[Stored data entries]
== Segment start ==

-- ==== Sys2Proof/Machine/Headers.lean ====
section
/-! DEFINITION. Families 41 and 42, the session headers v1.5 and v2.0 (41_header15.md, 42_header20.md). -/

namespace Sys2Proof.Machine

/-- H15_PACK (R120). -/
def execH15Pack (h : H15) (s : State) : Result :=
  .next (s.packOr (firstBroken (checksH15 h)) (header15Bytes h))

/-- H15_UNPACK (R121). -/
def execH15Unpack (buf : Bytes) (s : State) : Result :=
  .next (s.settle ((readHeader15 buf).map fun r => .h15 r.1 r.2))

/-- H20_PACK (R140). -/
def execH20Pack (h : H20) (s : State) : Result :=
  .next (s.packOr (firstBroken (checksH20 s.cfg h)) (header20Bytes h))

/-- H20_UNPACK (R141). -/
def execH20Unpack (buf : Bytes) (s : State) : Result :=
  .next (s.settle ((readHeader20 s.cfg buf).map fun r => .h20 r.1 r.2))

end Sys2Proof.Machine
end

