-- ==== Sys2Proof/Certificates/Slice0/Obligations.lean ====
section
/-! DEFINITION. The statements of slice 0, in the order of the spec's files. -/

open Sys2Proof Sys2Proof.Machine

/-! ### Family 40: the codec -/

/-- R101, R102, R103: PUT_U8, PUT_U16LE and PUT_U32LE write their value least significant byte first, keep every other
byte, and return the next write offset; or they write nothing at all. -/
def Obligations.PutIntegersLowByteFirst : Prop :=
  ∀ (buf : Bytes) (off : Nat) (v8 : Byte) (v16 : U16) (v32 : U32) (s : State),
    (if off + 1 ≤ buf.length then ReportsOk (.putU8 buf off v8) s (.bufAt (buf.set off v8) (off + 1))
     else ReportsErr (.putU8 buf off v8) s (.bufferTooShort .codec)) ∧
    (if off + 2 ≤ buf.length then
      ReportsOk (.putU16le buf off v16) s
        (.bufAt ((buf.set off (BitVec.ofNat 8 v16.toNat)).set (off + 1) (BitVec.ofNat 8 (v16.toNat / 2 ^ 8))) (off + 2))
     else ReportsErr (.putU16le buf off v16) s (.bufferTooShort .codec)) ∧
    (if off + 4 ≤ buf.length then
      ReportsOk (.putU32le buf off v32) s
        (.bufAt ((((buf.set off (BitVec.ofNat 8 v32.toNat)).set (off + 1) (BitVec.ofNat 8 (v32.toNat / 2 ^ 8))).set
          (off + 2) (BitVec.ofNat 8 (v32.toNat / 2 ^ 16))).set (off + 3) (BitVec.ofNat 8 (v32.toNat / 2 ^ 24)))
          (off + 4))
     else ReportsErr (.putU32le buf off v32) s (.bufferTooShort .codec))

/-- R104: PUT_BYTES copies the range in order and leaves every other byte and the length alone. -/
def Obligations.PutBytesCopiesRange : Prop :=
  ∀ (buf : Bytes) (off : Nat) (bs : Bytes) (s : State),
    if off + bs.length ≤ buf.length then
      ∃ out, ReportsOk (.putBytes buf off bs) s (.bufAt out (off + bs.length)) ∧ out.length = buf.length ∧
        ∀ j, out[j]? = if off ≤ j ∧ j < off + bs.length then bs[j - off]? else buf[j]?
    else ReportsErr (.putBytes buf off bs) s (.bufferTooShort .codec)

/-- R105, R106, R107: GET_U8, GET_U16LE and GET_U32LE return `b[0] | b[1]<<8 | ...` and the next read offset, or fail
without a partial read. -/
def Obligations.GetIntegersLowByteFirst : Prop :=
  ∀ (buf : Bytes) (off : Nat) (s : State),
    (if off + 1 ≤ buf.length then ReportsOk (.getU8 buf off) s (.u8At (buf.getD off 0#8) (off + 1))
     else ReportsErr (.getU8 buf off) s (.bufferTooShort .codec)) ∧
    (if off + 2 ≤ buf.length then
      ReportsOk (.getU16le buf off) s
        (.u16At ((buf.getD off 0#8).setWidth 16 ||| (buf.getD (off + 1) 0#8).setWidth 16 <<< 8) (off + 2))
     else ReportsErr (.getU16le buf off) s (.bufferTooShort .codec)) ∧
    (if off + 4 ≤ buf.length then
      ReportsOk (.getU32le buf off) s
        (.u32At ((buf.getD off 0#8).setWidth 32 ||| (buf.getD (off + 1) 0#8).setWidth 32 <<< 8 |||
          (buf.getD (off + 2) 0#8).setWidth 32 <<< 16 ||| (buf.getD (off + 3) 0#8).setWidth 32 <<< 24) (off + 4))
     else ReportsErr (.getU32le buf off) s (.bufferTooShort .codec))

/-- R108, R109: GET_BYTES returns exactly the bytes asked for, in order, or fails; GET_BYTES_UPTO returns as many of them
as remain, and fails only beyond the end. -/
def Obligations.GetBytesStrictAndTolerant : Prop :=
  ∀ (buf : Bytes) (off n : Nat) (s : State),
    (if off + n ≤ buf.length then
      ∃ b, ReportsOk (.getBytes buf off n) s (.bufAt b (off + n)) ∧ b.length = n ∧ ∀ j, j < n → b[j]? = buf[off + j]?
     else ReportsErr (.getBytes buf off n) s (.bufferTooShort .codec)) ∧
    (if off ≤ buf.length then
      ∃ b, ReportsOk (.getBytesUpto buf off n) s (.bufAt b (off + b.length)) ∧ b.length = min n (buf.length - off) ∧
        ∀ j, j < b.length → b[j]? = buf[off + j]?
     else ReportsErr (.getBytesUpto buf off n) s (.bufferTooShort .codec))

/-- R111: what a PUT wrote, the GET of the same width reads back, with the same next offset. -/
def Obligations.CodecPutThenGet : Prop :=
  ∀ (buf : Bytes) (off : Nat) (s : State),
    (∀ v : Byte, off + 1 ≤ buf.length → ∃ out, ReportsOk (.putU8 buf off v) s (.bufAt out (off + 1)) ∧
      ReportsOk (.getU8 out off) s (.u8At v (off + 1))) ∧
    (∀ v : U16, off + 2 ≤ buf.length → ∃ out, ReportsOk (.putU16le buf off v) s (.bufAt out (off + 2)) ∧
      ReportsOk (.getU16le out off) s (.u16At v (off + 2))) ∧
    (∀ v : U32, off + 4 ≤ buf.length → ∃ out, ReportsOk (.putU32le buf off v) s (.bufAt out (off + 4)) ∧
      ReportsOk (.getU32le out off) s (.u32At v (off + 4))) ∧
    (∀ bs : Bytes, off + bs.length ≤ buf.length →
      ∃ out, ReportsOk (.putBytes buf off bs) s (.bufAt out (off + bs.length)) ∧
        ReportsOk (.getBytes out off bs.length) s (.bufAt bs (off + bs.length)))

== Segment end ==

* _WHAT TO WORK ON_:
Line by line, retype the data exactly as written.

* _ANSWER FOR THIS EXERCISE_:
-- ==== Sys2Proof/Machine/Headers.lean ====
section
/-! DEFINITION. Families 41 and 42, the session headers v1.5 and v2.0 (41_header15.md, 42_header20.md). -/

namespace Sys2Proof.Machine

/-- H15_PACK (R120). -/
def execH15Pack (h : H15) (s : State) : Result :=
  .next (s.packOr (firstBroken (checksH15 h)) (header15Bytes h))

/-- H15_UNPACK (R121). -/
def execH15Unpack (buf : Bytes) (s : State) : Result :=
  .next (s.settle ((readHeader15 buf).map fun r => .h15 r.1 r.2))

/-- H20_PACK (R140). -/
def execH20Pack (h : H20) (s : State) : Result :=
  .next (s.packOr (firstBroken (checksH20 s.cfg h)) (header20Bytes h))

/-- H20_UNPACK (R141). -/
def execH20Unpack (buf : Bytes) (s : State) : Result :=
  .next (s.settle ((readHeader20 s.cfg buf).map fun r => .h20 r.1 r.2))

end Sys2Proof.Machine
end

-- ==== Sys2Proof/Certificates/Slice0/Obligations.lean ====
section
/-! DEFINITION. The statements of slice 0, in the order of the spec's files. -/

open Sys2Proof Sys2Proof.Machine

/-! ### Family 40: the codec -/

/-- R101, R102, R103: PUT_U8, PUT_U16LE and PUT_U32LE write their value least significant byte first, keep every other
byte, and return the next write offset; or they write nothing at all. -/
def Obligations.PutIntegersLowByteFirst : Prop :=
  ∀ (buf : Bytes) (off : Nat) (v8 : Byte) (v16 : U16) (v32 : U32) (s : State),
    (if off + 1 ≤ buf.length then ReportsOk (.putU8 buf off v8) s (.bufAt (buf.set off v8) (off + 1))
     else ReportsErr (.putU8 buf off v8) s (.bufferTooShort .codec)) ∧
    (if off + 2 ≤ buf.length then
      ReportsOk (.putU16le buf off v16) s
        (.bufAt ((buf.set off (BitVec.ofNat 8 v16.toNat)).set (off + 1) (BitVec.ofNat 8 (v16.toNat / 2 ^ 8))) (off + 2))
     else ReportsErr (.putU16le buf off v16) s (.bufferTooShort .codec)) ∧
    (if off + 4 ≤ buf.length then
      ReportsOk (.putU32le buf off v32) s
        (.bufAt ((((buf.set off (BitVec.ofNat 8 v32.toNat)).set (off + 1) (BitVec.ofNat 8 (v32.toNat / 2 ^ 8))).set
          (off + 2) (BitVec.ofNat 8 (v32.toNat / 2 ^ 16))).set (off + 3) (BitVec.ofNat 8 (v32.toNat / 2 ^ 24)))
          (off + 4))
     else ReportsErr (.putU32le buf off v32) s (.bufferTooShort .codec))

/-- R104: PUT_BYTES copies the range in order and leaves every other byte and the length alone. -/
def Obligations.PutBytesCopiesRange : Prop :=
  ∀ (buf : Bytes) (off : Nat) (bs : Bytes) (s : State),
    if off + bs.length ≤ buf.length then
      ∃ out, ReportsOk (.putBytes buf off bs) s (.bufAt out (off + bs.length)) ∧ out.length = buf.length ∧
        ∀ j, out[j]? = if off ≤ j ∧ j < off + bs.length then bs[j - off]? else buf[j]?
    else ReportsErr (.putBytes buf off bs) s (.bufferTooShort .codec)

/-- R105, R106, R107: GET_U8, GET_U16LE and GET_U32LE return `b[0] | b[1]<<8 | ...` and the next read offset, or fail
without a partial read. -/
def Obligations.GetIntegersLowByteFirst : Prop :=
  ∀ (buf : Bytes) (off : Nat) (s : State),
    (if off + 1 ≤ buf.length then ReportsOk (.getU8 buf off) s (.u8At (buf.getD off 0#8) (off + 1))
     else ReportsErr (.getU8 buf off) s (.bufferTooShort .codec)) ∧
    (if off + 2 ≤ buf.length then
      ReportsOk (.getU16le buf off) s
        (.u16At ((buf.getD off 0#8).setWidth 16 ||| (buf.getD (off + 1) 0#8).setWidth 16 <<< 8) (off + 2))
     else ReportsErr (.getU16le buf off) s (.bufferTooShort .codec)) ∧
    (if off + 4 ≤ buf.length then
      ReportsOk (.getU32le buf off) s
        (.u32At ((buf.getD off 0#8).setWidth 32 ||| (buf.getD (off + 1) 0#8).setWidth 32 <<< 8 |||
          (buf.getD (off + 2) 0#8).setWidth 32 <<< 16 ||| (buf.getD (off + 3) 0#8).setWidth 32 <<< 24) (off + 4))
     else ReportsErr (.getU32le buf off) s (.bufferTooShort .codec))

/-- R108, R109: GET_BYTES returns exactly the bytes asked for, in order, or fails; GET_BYTES_UPTO returns as many of them
as remain, and fails only beyond the end. -/
def Obligations.GetBytesStrictAndTolerant : Prop :=
  ∀ (buf : Bytes) (off n : Nat) (s : State),
    (if off + n ≤ buf.length then
      ∃ b, ReportsOk (.getBytes buf off n) s (.bufAt b (off + n)) ∧ b.length = n ∧ ∀ j, j < n → b[j]? = buf[off + j]?
     else ReportsErr (.getBytes buf off n) s (.bufferTooShort .codec)) ∧
    (if off ≤ buf.length then
      ∃ b, ReportsOk (.getBytesUpto buf off n) s (.bufAt b (off + b.length)) ∧ b.length = min n (buf.length - off) ∧
        ∀ j, j < b.length → b[j]? = buf[off + j]?
     else ReportsErr (.getBytesUpto buf off n) s (.bufferTooShort .codec))

/-- R111: what a PUT wrote, the GET of the same width reads back, with the same next offset. -/
def Obligations.CodecPutThenGet : Prop :=
  ∀ (buf : Bytes) (off : Nat) (s : State),
    (∀ v : Byte, off + 1 ≤ buf.length → ∃ out, ReportsOk (.putU8 buf off v) s (.bufAt out (off + 1)) ∧
      ReportsOk (.getU8 out off) s (.u8At v (off + 1))) ∧
    (∀ v : U16, off + 2 ≤ buf.length → ∃ out, ReportsOk (.putU16le buf off v) s (.bufAt out (off + 2)) ∧
      ReportsOk (.getU16le out off) s (.u16At v (off + 2))) ∧
    (∀ v : U32, off + 4 ≤ buf.length → ∃ out, ReportsOk (.putU32le buf off v) s (.bufAt out (off + 4)) ∧
      ReportsOk (.getU32le out off) s (.u32At v (off + 4))) ∧
    (∀ bs : Bytes, off + bs.length ≤ buf.length →
      ∃ out, ReportsOk (.putBytes buf off bs) s (.bufAt out (off + bs.length)) ∧
        ReportsOk (.getBytes out off bs.length) s (.bufAt bs (off + bs.length)))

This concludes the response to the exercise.